Os meus aliados nesta empreitada difícil foram os banhos - primeiro no mar de água morna, em que as ondas inquietas brincavam o tempo todo com o equilíbrio do meu corpo, depois de chuveiro com água gelada e fedida, cheirando ovo podre, que me deixavam com uma sensação de bem estar , certa de que a circulação sanguínea estava rápida e movimentava no meu organismo me restituindo a força vital – depois comida gostosa na mesa, livro bom para ler, e o sono recuperador na rede no alto da sacada. Este era o momento mais saboroso para mim. ...
Confesso que muitos dos meus projetos de vida sairam deste espaço pleno de natureza. O lugar é especial. Deve ser por isso que as pessoas que vivem lá são felizes , deixam o tempo passar sem preocupação. Os bailões da Tia Cida dão Ibope e mantém o galpão lotado de dançarinos todos os sábados à noite. É turista meio sem graça no começo, pescador com sandália de dedo e jeitão simples, vendendor de rede na praia, comerciante da região – todos, que neste momento estão mesmo nível social, sincronizam-se ao som de um vanerão bem tocado e o balanço das cadeiras das mocinhas e também das senhoras de mais idade entram na cadência dos passos do dançarino que está ali desfrutando do simples prazer de dançar uma boa música regional.
Tudo é tão peculiar neste espaço que une mar, mato e o bicho homem, que até a forma de achar o lugar certo para cavar um poço foi na base da forquilha de pêssego.

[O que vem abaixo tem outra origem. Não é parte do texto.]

-- ==== Sys2Proof/Machine/Ports.lean ====
section
/-! DEFINITION. The control ports (chapter 9): the port commands (R157), UNKNOWN (R147), and the rows of the bus: address, message
end, result sent, read end, stop, timeout. -/

namespace Sys2Proof.Machine

/-! ### READ EVENTS, SET EVENT MASK, PORT RESET, unknown codes -/

/-- READ EVENTS (R157, R172): the flags are copied into the result and cleared. -/
def readEventsDecision (p : Port) (body : List Byte) (s : State) : Verdict :=
  match body with
  | [] => (s.setPort p { s.port p with flags := 0 }).answerDone (maskBytes (s.flagWord p))
  | _ => s.refuse .badLen

def execReadEvents (p : Port) (tag : Byte) (body : List Byte) (s : State) : Answer :=
  runCommand p (ownCommand tag 0x50 body) (readEventsDecision p body) s

/-- The event mask of a body: positions 14 and 15 must be 0 (R183). -/
def maskField (hi lo : Byte) : Option (BitVec 14) :=
  if (bits16 hi lo).getLsbD 14 || (bits16 hi lo).getLsbD 15 then none else some ((bits16 hi lo).setWidth 14)

/-- SET EVENT MASK (R157, R173). -/
def setEventMaskDecision (p : Port) (body : List Byte) (s : State) : Verdict :=
  match body with
  | [hi, lo, enable] =>
    match maskField hi lo, boolField enable with
    | some m, some on => (s.setPort p { s.port p with mask := m, callEnable := on }).answerDone
    | _, _ => s.refuse .range
  | _ => s.refuse .badLen

def execSetEventMask (p : Port) (tag : Byte) (body : List Byte) (s : State) : Answer :=
  runCommand p (ownCommand tag 0x51 body) (setEventMaskDecision p body) s

/-- R175: a result being sent is discarded; the read goes on with bytes of 0xFF. -/
def PortLink.voided : PortLink → PortLink
  | .sending (.result _) => .sending .voided
  | k => k

/-- R157, R162, R175: what a PORT RESET does to the issuing port's record. -/
def PortState.portReset (v : PortState) : PortState :=
  { v with link := v.link.voided, commands := [], results := [], flags := 0, mask := 0, callEnable := true, lease := 40 }

/-- PORT RESET (R142, R157, R175). -/
def portResetDecision (p : Port) (body : List Byte) (s : State) : Verdict :=
  match body with
  | [] => ((s.releaseHolds p allSlots).setPort p (s.port p).portReset).answerDone
  | _ => s.refuse .badLen

def execPortReset (p : Port) (tag : Byte) (body : List Byte) (s : State) : Answer :=
  runCommand p (ownCommand tag 0x52 body) (portResetDecision p body) s

/-- R147: a code that is not in the list is refused with UNKNOWN. A known code makes another row (log 1). -/
def execUnknownCommand (p : Port) (tag code : Byte) (body : List Byte) (s : State) : Answer :=
  if commandCodes.contains code then .next s
  else runCommand p (ownCommand tag code body) (fun t => t.refuse .unknown) s

/-! ### Bytes and the end of a message (R165, R166) -/

/-- R165: a data byte of a write: stored while the buffer holds fewer than 64 bytes, and a mark when it does not. -/
def PortState.takeByte (v : PortState) (b : Byte) : PortState :=
  if v.buffer.length < 64 then { v with link := .receiving, buffer := v.buffer ++ [b] }
  else { v with link := .receiving, tooLong := true }

/-- The data bytes of a write in order (log 7). -/
def PortState.takeBytes (v : PortState) (bytes : List Byte) : PortState := bytes.foldl PortState.takeByte v

/-- Whether a write is in progress. -/
def PortState.writing (v : PortState) : Bool := v.link == .addressed || v.link == .receiving

/-- The tag and the code held: the first and second bytes, or 0 for a byte not received (R166). -/
def PortState.heldTag (v : PortState) : Byte := v.buffer.getD 0 0
def PortState.heldCode (v : PortState) : Byte := v.buffer.getD 1 0

/-- R166: the status of the first check that fails, `none` when the message passes every check. -/
def PortState.framingFault (v : PortState) : Option Status :=
  if v.buffer.length < 4 then some .badFrame
  else if v.tooLong then some .tooLong
  else if (v.buffer.getD 2 0).toNat ≠ v.buffer.length - 4 then some .badFrame
  else if v.buffer.getD (v.buffer.length - 1) 0 ≠ crc8 v.buffer.dropLast then some .badCrc
  else if v.callMark && !generalCallCodes.contains v.heldCode then some .notGeneral
  else none

/-- R166: the command a message makes. -/
def PortState.heldCommand (v : PortState) : Command :=
  { tag := v.heldTag, code := v.heldCode, generalCall := v.callMark, body := (v.buffer.drop 3).dropLast }

/-- A result made at the port (R166, R171). -/
def PortState.portResult (v : PortState) (st : Status) : Result :=
  { tag := v.heldTag, code := v.heldCode, status := st, body := [] }

/-- The port with no transaction under way and nothing of a message held (log 7). -/
def PortState.atRest (v : PortState) : PortState :=
  { v with link := .idle, buffer := [], callMark := false, tooLong := false }

/-- R166: the message ends: it becomes a result made at the port, or a command. The reserved credit passes to it. -/
def PortState.endMessage (v : PortState) : PortState :=
  match v.framingFault with
  | some st => { v.atRest with results := v.results ++ [v.portResult st] }
  | none => { v.atRest with commands := v.commands ++ [v.heldCommand] }

/-- R164: what a START, a repeated START or a STOP ends: a message or a read. -/
def PortState.endTransaction (v : PortState) : PortState := if v.writing then v.endMessage else v.atRest

/-- MESSAGE_END: the write in progress takes its data bytes and ends (R164 to R166, log 7). -/
def execMessageEnd (p : Port) (bytes : List Byte) (s : State) : Answer :=
  if (s.port p).writing then .next (s.setPort p ((s.port p).takeBytes bytes).endMessage) else .next s

/-! ### The address byte (R163) -/

/-- R170: the idle record: the event flag word and the free credits. -/
def State.idleRecord (s : State) (p : Port) : Result :=
  { tag := 0, code := 0, status := .none, body := maskBytes (s.flagWord p) ++ byte1 (s.port p).creditsFree }

/-- R169: the record chosen for a read: the oldest result, or the idle record. -/
def State.chosenRecord (s : State) (p : Port) : Sending :=
  match (s.port p).results with
  | r :: _ => .result r
  | [] => .idle (s.idleRecord p)

/-- R163: a write address acknowledged: a credit is reserved, the buffer emptied and the general-call mark set or cleared. -/
def PortState.addressed (v : PortState) (mark : Bool) : PortState :=
  { v with link := .addressed, buffer := [], callMark := mark, tooLong := false }

/-- R163: the judgement of an address byte by a port between transactions, in READY and QUIET. -/
def State.judgeAddress (s : State) (p : Port) (address : BitVec 7) (direction : Direction) : State :=
  let v := s.port p
  match direction with
  | .write =>
    if address = v.ownAddress then
      s.setPort p (if 0 < v.creditsFree then v.addressed false else { v with link := .ignoring })
    else if address = 0 ∧ v.callEnable = true then
      (if 0 < v.creditsFree then s.setPort p (v.addressed true)
       else (s.setPort p { v with link := .ignoring }).raise p .gcMissed)
    else s.setPort p { v with link := .ignoring }
  | .read =>
    if address = v.ownAddress then s.setPort p { v with link := .sending (s.chosenRecord p), sent := [] }
    else s.setPort p { v with link := .ignoring }

/-- I2C_ADDRESS: a START or repeated START ends what the port was doing (R164), and the address byte is judged (R163; log 8). -/
def execI2cAddress (p : Port) (address : BitVec 7) (direction : Direction) (s : State) : Answer :=
  if s.power = .starting then .next (s.setPort p { s.port p with link := .ignoring })
  else .next ((s.setPort p (s.port p).endTransaction).judgeAddress p address direction)

/-! ### Reads, stops and the timeout -/

/-- R169: the read after a byte that the controller acknowledged or did not: after the latter the port releases SDA. -/
def Sending.after (k : Sending) (acked : Bool) : Sending := if acked then k else .released

/-- R169: the next byte of a record, 0xFF past its end. -/
def PortState.nextByte (v : PortState) (r : Result) : Byte := r.bytes.getD v.sent.length 0xFF

/-- R169: the CRC byte of a result is out: the result leaves the queue and its credit is free. -/
def PortState.resultOut (v : PortState) (r : Result) (acked : Bool) : PortState :=
  { v with link := .sending (Sending.whole.after acked), sent := r.bytes, results := v.results.tail }

/-- R164, R169, R175: one byte clocked in SENDING: the next of the record, 0xFF past its end or after a PORT RESET, or none once SDA is
released. -/
def PortState.sendByte (v : PortState) (acked : Bool) : PortState :=
  match v.link with
  | .sending (.result r) =>
    if r.bytes.length ≤ v.sent.length + 1 then v.resultOut r acked
    else { v with link := .sending ((Sending.result r).after acked), sent := v.sent ++ [v.nextByte r] }
  | .sending (.idle r) => { v with link := .sending ((Sending.idle r).after acked), sent := v.sent ++ [v.nextByte r] }
  | .sending .whole => { v with link := .sending (Sending.whole.after acked), sent := v.sent ++ [0xFF] }
  | .sending .voided => { v with link := .sending (Sending.voided.after acked), sent := v.sent ++ [0xFF] }
  | _ => v

/-- The bytes clocked in a read, with the controller's acknowledge of each (log 34). -/
def PortState.sendBytes (v : PortState) (acks : List Bool) : PortState := acks.foldl PortState.sendByte v

/-- RESULT_SENT: the bytes of the result being sent are out, up to the CRC byte, which the controller acknowledges or not (R169). -/
def execResultSent (last : LastByte) (s : State) : Answer :=
  match (s.port last.port).link with
  | .sending (.result r) => .next (s.setPort last.port ((s.port last.port).resultOut r last.acked))
  | _ => .next s

/-- Whether a read is under way. -/
def PortLink.reading : PortLink → Bool
  | .sending _ => true
  | _ => false

/-- READ_END: the read sends the bytes the controller clocks and ends; a result whose CRC byte is not out stays at the head of the
queue, whole (R169). -/
def execReadEnd (r : ReadClocks) (s : State) : Answer :=
  if (s.port r.port).link.reading then .next (s.setPort r.port { (s.port r.port).sendBytes r.acks with link := .idle })
  else .next s

/-- BUS_STOP: a STOP ends what the port was doing, as R164 gives, after the bytes of a read that the controller clocks. -/
def execBusStop (r : ReadClocks) (s : State) : Answer :=
  .next (s.setPort r.port ((s.port r.port).sendBytes r.acks).endTransaction)

/-- BUS_TIMEOUT: SCL low for more than 30 ms, in READY and in QUIET. A write, after the data bytes it took, becomes an ABORTED result;
a read or an ignored transaction ends (R171). -/
def execBusTimeout (p : Port) (bytes : List Byte) (s : State) : Answer :=
  if s.power = .starting then .next s
  else if (s.port p).writing then
    let v := (s.port p).takeBytes bytes
    .next (s.setPort p { v.atRest with results := v.results ++ [v.portResult .aborted] })
  else .next (s.setPort p { s.port p with link := .idle })

end Sys2Proof.Machine
end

Não é lenda não! Faz algum tempo, um homem que vivia na região conseguiu achar água com o galho de árvore de duas pontas e na hora que as pontas vibraram ..... pronto! Achou o lençol freático. Minha irmã o contratou especialmente para fazer o serviço e lá está o poço até hoje abastecendo a casa.
Dessa forma, cada vez que preciso ficar sozinha me transporto ao cantinho da rede que me embala na sacada de Itapoá. Isso me faz lembrar o que disse o biólogo e escritor inglês Rupert Sheldrake, numa entrevista:”A solidão é como uma floresta portátil que levo dobrada comigo para onde vou e que abro à minha volta quando necessário. Sento-me, então, aos pés das árvores velhas e enormes da minha infância. Desse modo faço as minhas perguntas e recebo as minhas respostas”.
Digo o mesmo, com a diferença que no lugar da floresta portátil coloco o sobrado verde com a sacada ensolarada e me deito na rede. Desse modo, embalada com a brisa do mar e a sinfonia da natureza formulo as minhas perguntas ...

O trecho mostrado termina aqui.